==== INPUT DATA

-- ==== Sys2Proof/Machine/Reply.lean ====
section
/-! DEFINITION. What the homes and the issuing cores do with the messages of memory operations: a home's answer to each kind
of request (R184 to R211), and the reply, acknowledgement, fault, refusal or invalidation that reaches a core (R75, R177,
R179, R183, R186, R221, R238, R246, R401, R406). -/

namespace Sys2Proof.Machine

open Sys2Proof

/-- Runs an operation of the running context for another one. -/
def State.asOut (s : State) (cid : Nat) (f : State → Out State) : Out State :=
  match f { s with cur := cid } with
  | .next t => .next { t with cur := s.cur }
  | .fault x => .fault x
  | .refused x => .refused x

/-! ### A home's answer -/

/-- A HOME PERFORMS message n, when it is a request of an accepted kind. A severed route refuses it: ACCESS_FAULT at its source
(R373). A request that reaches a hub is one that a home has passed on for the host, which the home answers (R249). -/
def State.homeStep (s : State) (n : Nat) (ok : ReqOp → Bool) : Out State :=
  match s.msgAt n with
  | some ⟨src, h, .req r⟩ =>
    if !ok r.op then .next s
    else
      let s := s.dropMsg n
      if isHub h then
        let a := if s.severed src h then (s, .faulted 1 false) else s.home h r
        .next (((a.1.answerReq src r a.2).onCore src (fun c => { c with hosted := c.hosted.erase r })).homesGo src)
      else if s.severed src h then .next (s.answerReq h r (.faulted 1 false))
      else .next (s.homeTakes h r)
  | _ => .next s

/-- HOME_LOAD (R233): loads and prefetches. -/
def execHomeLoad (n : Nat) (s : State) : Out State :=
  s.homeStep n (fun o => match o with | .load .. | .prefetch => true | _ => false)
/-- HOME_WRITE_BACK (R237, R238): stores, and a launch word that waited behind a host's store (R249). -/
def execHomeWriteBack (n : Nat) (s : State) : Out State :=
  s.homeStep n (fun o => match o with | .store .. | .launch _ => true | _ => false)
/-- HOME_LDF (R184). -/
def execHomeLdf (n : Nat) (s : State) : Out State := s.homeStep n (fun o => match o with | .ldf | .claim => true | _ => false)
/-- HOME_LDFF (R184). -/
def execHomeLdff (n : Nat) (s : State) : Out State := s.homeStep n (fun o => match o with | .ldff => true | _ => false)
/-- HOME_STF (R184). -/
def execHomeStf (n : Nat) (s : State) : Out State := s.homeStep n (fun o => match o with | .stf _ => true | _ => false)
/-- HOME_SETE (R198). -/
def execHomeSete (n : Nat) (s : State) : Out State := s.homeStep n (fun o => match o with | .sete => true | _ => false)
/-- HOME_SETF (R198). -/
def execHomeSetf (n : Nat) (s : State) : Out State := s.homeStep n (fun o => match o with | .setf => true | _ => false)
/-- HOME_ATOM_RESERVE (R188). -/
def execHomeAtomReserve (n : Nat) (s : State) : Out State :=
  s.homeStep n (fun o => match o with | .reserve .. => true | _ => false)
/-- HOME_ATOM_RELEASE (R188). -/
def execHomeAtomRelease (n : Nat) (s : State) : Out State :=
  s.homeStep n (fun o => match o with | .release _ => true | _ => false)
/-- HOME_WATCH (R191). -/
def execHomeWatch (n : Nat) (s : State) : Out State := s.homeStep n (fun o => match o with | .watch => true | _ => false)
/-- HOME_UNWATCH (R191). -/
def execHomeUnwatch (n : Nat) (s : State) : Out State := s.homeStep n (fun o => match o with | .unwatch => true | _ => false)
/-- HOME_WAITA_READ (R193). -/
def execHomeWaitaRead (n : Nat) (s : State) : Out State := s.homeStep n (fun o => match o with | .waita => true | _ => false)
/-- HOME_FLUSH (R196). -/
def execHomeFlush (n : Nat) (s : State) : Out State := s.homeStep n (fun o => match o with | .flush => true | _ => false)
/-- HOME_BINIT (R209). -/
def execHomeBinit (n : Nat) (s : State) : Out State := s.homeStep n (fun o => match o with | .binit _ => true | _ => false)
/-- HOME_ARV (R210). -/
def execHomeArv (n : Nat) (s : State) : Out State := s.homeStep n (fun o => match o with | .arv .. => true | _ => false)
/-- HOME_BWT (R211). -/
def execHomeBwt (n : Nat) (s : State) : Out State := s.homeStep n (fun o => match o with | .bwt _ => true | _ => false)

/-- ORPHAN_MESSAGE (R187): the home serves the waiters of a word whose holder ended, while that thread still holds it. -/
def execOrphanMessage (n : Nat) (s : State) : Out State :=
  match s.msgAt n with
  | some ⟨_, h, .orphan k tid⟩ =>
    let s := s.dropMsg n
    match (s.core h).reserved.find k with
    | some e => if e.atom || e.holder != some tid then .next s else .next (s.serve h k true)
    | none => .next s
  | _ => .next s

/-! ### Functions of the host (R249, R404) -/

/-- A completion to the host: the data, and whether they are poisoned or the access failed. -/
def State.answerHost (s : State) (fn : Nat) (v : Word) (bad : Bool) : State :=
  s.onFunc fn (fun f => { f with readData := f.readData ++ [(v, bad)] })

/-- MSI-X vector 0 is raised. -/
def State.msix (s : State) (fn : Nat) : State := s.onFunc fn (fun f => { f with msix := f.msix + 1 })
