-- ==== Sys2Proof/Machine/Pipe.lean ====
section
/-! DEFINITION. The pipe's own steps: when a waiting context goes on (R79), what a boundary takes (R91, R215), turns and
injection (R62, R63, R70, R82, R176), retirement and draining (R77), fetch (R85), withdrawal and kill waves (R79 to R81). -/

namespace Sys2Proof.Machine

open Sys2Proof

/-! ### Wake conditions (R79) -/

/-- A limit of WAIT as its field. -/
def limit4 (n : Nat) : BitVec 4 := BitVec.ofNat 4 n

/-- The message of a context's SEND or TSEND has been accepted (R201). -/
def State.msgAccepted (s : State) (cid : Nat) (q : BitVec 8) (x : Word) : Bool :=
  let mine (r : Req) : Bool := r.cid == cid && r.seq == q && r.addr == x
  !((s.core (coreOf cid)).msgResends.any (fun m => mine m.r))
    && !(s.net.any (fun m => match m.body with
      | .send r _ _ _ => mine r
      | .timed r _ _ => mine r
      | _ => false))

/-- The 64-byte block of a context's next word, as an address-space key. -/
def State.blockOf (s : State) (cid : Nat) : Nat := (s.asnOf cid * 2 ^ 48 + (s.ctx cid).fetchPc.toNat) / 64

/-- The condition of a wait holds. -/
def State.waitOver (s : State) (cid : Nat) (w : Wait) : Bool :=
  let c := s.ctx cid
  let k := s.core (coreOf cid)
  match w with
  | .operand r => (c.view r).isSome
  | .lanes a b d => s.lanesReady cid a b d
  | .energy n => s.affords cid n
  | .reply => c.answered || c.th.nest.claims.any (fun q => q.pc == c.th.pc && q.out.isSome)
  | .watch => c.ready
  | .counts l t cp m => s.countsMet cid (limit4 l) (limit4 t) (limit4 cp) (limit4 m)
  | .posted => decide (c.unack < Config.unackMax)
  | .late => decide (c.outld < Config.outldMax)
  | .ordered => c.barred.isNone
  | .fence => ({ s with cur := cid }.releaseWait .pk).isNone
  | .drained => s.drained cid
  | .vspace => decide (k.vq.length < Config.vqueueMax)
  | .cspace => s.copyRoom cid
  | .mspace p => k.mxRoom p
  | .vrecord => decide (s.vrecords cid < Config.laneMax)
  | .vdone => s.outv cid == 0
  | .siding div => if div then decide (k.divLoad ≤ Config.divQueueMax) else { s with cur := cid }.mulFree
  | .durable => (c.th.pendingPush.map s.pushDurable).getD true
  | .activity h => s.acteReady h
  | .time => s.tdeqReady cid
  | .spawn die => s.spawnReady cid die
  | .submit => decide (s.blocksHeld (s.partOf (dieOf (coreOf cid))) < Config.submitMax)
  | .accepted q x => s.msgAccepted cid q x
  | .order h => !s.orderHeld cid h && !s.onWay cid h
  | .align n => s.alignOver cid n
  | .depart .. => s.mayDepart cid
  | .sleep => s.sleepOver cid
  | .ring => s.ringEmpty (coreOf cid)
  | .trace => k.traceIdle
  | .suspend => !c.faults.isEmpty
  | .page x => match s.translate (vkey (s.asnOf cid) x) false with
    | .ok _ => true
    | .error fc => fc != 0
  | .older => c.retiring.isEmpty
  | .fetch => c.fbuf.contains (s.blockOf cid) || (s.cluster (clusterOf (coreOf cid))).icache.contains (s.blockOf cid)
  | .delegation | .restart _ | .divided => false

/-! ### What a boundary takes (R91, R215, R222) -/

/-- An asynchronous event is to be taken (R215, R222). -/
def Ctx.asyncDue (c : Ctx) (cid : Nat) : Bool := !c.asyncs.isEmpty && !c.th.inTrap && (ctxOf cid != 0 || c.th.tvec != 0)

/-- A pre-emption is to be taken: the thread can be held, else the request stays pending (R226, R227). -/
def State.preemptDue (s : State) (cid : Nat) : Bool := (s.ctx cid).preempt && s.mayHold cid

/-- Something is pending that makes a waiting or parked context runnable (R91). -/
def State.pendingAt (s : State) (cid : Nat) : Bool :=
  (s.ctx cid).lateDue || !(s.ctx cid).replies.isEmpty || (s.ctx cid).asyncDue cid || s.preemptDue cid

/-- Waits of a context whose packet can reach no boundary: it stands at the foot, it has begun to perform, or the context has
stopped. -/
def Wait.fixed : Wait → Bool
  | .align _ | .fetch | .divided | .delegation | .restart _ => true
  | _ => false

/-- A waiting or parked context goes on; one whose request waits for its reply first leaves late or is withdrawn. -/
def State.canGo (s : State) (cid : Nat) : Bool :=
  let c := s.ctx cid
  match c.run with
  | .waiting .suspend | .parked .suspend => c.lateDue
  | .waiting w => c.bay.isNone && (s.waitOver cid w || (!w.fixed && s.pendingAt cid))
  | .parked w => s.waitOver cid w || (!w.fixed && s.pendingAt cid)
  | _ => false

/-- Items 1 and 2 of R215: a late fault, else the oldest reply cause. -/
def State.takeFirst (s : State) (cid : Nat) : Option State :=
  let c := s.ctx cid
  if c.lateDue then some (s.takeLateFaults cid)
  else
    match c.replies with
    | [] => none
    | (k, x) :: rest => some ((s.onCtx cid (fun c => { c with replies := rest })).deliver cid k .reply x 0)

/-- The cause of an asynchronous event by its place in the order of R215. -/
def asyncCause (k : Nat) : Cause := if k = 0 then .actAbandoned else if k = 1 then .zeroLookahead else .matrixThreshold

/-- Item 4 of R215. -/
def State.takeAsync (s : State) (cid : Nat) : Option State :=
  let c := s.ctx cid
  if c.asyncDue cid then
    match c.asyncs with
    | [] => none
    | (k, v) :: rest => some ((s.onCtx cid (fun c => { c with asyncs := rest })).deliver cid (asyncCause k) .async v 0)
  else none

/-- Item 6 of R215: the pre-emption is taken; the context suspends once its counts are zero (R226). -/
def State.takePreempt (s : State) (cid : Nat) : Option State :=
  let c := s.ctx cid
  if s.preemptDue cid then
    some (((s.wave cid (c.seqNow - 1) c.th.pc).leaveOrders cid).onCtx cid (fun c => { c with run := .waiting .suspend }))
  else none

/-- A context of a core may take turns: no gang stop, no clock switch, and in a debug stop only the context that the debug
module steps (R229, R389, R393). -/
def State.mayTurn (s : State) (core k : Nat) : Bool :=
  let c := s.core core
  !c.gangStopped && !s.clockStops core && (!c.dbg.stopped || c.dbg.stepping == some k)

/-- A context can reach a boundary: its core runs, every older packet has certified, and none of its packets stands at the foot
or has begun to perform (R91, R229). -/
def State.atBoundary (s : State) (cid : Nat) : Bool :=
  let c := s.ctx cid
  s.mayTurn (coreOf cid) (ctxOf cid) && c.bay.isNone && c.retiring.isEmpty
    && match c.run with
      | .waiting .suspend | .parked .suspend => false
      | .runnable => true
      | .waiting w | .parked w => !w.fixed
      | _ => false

========
==== INPUT DATA

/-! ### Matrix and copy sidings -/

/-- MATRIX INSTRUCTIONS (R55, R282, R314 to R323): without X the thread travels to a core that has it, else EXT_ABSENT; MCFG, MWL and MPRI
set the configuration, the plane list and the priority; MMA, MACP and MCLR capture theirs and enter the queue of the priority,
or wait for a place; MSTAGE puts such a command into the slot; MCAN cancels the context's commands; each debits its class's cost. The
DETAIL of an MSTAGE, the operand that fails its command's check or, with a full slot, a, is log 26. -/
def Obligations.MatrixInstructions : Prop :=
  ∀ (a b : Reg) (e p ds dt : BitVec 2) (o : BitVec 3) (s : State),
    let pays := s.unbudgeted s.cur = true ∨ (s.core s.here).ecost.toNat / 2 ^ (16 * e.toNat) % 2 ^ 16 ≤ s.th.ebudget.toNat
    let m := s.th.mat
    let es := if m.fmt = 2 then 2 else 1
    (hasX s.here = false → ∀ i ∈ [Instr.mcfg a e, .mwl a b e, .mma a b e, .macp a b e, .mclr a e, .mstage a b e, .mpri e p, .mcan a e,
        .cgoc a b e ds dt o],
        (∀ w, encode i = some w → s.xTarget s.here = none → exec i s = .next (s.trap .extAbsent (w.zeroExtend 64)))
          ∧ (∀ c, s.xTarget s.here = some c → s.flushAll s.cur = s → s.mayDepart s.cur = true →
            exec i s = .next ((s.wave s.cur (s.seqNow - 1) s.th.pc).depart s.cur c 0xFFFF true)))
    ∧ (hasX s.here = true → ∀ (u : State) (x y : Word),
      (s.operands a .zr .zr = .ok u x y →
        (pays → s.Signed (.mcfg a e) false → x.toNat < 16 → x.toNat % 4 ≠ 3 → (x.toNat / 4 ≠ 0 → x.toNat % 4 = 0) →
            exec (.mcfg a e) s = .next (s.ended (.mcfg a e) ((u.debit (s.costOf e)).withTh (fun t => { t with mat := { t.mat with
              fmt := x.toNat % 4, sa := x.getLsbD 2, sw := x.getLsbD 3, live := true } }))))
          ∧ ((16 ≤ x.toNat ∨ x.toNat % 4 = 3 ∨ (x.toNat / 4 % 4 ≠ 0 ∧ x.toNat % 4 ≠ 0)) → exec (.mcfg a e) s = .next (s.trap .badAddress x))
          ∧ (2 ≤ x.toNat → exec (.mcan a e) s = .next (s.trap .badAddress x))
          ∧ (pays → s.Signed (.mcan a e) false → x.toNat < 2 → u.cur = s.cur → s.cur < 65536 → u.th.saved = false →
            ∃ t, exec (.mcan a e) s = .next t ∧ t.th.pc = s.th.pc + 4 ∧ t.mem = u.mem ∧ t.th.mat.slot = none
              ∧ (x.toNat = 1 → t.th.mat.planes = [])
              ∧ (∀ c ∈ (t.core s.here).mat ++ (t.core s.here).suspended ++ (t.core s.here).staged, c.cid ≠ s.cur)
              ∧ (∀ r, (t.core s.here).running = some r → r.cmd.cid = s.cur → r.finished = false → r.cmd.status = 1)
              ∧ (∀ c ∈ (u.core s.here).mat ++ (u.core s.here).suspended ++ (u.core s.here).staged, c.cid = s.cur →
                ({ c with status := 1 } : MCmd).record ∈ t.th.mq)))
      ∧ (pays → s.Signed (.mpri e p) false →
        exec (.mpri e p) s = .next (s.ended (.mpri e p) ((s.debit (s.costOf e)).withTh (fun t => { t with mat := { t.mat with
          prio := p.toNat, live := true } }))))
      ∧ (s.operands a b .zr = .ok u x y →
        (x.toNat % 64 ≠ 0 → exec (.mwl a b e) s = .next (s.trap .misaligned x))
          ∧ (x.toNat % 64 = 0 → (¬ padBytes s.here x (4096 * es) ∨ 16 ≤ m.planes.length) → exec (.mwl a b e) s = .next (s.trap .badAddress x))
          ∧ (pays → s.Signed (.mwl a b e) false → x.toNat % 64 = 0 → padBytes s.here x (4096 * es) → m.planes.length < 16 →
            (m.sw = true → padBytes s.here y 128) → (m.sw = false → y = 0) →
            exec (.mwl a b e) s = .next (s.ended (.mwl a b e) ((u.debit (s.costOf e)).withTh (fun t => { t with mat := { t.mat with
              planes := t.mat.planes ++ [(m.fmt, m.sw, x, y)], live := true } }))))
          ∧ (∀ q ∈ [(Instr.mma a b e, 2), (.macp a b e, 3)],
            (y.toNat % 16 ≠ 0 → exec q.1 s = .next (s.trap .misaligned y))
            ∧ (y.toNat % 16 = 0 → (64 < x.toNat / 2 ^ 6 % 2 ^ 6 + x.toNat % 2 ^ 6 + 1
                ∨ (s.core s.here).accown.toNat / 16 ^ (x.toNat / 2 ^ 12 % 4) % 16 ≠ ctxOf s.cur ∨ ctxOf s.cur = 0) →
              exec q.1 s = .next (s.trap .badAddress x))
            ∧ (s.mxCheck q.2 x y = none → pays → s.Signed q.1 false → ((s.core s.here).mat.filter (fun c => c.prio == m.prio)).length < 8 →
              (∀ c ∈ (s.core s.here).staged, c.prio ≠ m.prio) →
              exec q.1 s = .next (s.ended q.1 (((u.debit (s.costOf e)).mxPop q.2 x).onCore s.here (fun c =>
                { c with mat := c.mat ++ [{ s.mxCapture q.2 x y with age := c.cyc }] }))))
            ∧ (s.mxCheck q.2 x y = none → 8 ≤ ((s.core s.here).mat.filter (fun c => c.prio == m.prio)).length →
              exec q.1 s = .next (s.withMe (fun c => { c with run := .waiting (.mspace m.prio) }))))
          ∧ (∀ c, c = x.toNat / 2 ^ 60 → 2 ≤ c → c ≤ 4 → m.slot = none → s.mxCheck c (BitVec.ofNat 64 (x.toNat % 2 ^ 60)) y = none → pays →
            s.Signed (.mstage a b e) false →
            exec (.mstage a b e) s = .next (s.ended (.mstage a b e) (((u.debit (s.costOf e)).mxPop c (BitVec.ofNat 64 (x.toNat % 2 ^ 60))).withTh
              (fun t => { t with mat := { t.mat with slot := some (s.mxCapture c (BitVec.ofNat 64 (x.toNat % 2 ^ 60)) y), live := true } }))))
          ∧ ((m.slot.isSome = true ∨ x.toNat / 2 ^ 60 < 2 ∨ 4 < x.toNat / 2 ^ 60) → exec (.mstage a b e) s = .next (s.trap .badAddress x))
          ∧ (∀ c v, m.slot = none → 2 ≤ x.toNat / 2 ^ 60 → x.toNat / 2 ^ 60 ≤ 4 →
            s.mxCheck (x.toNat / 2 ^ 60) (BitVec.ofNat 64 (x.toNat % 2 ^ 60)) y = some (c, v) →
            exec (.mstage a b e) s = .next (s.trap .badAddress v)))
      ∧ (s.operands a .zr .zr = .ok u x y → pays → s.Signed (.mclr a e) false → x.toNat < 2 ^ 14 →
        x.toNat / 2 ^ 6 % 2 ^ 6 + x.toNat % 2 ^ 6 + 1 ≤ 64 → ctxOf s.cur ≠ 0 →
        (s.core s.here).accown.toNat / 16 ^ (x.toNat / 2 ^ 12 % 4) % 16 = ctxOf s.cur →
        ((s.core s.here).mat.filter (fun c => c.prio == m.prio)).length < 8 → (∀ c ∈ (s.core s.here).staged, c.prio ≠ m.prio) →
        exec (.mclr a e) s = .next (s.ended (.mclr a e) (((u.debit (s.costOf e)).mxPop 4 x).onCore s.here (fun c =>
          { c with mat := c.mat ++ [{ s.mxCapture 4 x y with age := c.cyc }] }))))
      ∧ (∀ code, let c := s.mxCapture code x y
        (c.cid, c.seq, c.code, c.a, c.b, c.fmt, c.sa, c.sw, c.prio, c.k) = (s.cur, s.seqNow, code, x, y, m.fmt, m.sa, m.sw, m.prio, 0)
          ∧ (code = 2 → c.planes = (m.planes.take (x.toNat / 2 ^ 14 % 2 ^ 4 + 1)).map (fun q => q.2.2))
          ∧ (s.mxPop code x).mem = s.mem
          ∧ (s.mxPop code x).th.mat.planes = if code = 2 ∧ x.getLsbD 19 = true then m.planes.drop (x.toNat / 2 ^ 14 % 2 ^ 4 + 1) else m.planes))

========

- TASK TO COMPLETE -
Transcribe the lines above between the line holding "access failed. -/" and the line holding "its field. -/", inclusive, exactly as they stand and with nothing added.

- EXERCISE RESPONSE -
/-- A completion to the host: the data, and whether they are poisoned or the access failed. -/
def State.answerHost (s : State) (fn : Nat) (v : Word) (bad : Bool) : State :=
  s.onFunc fn (fun f => { f with readData := f.readData ++ [(v, bad)] })

/-- MSI-X vector 0 is raised. -/
def State.msix (s : State) (fn : Nat) : State := s.onFunc fn (fun f => { f with msix := f.msix + 1 })
-- ==== Sys2Proof/Machine/Pipe.lean ====
section
/-! DEFINITION. The pipe's own steps: when a waiting context goes on (R79), what a boundary takes (R91, R215), turns and
injection (R62, R63, R70, R82, R176), retirement and draining (R77), fetch (R85), withdrawal and kill waves (R79 to R81). -/

namespace Sys2Proof.Machine

open Sys2Proof

/-! ### Wake conditions (R79) -/

/-- A limit of WAIT as its field. -/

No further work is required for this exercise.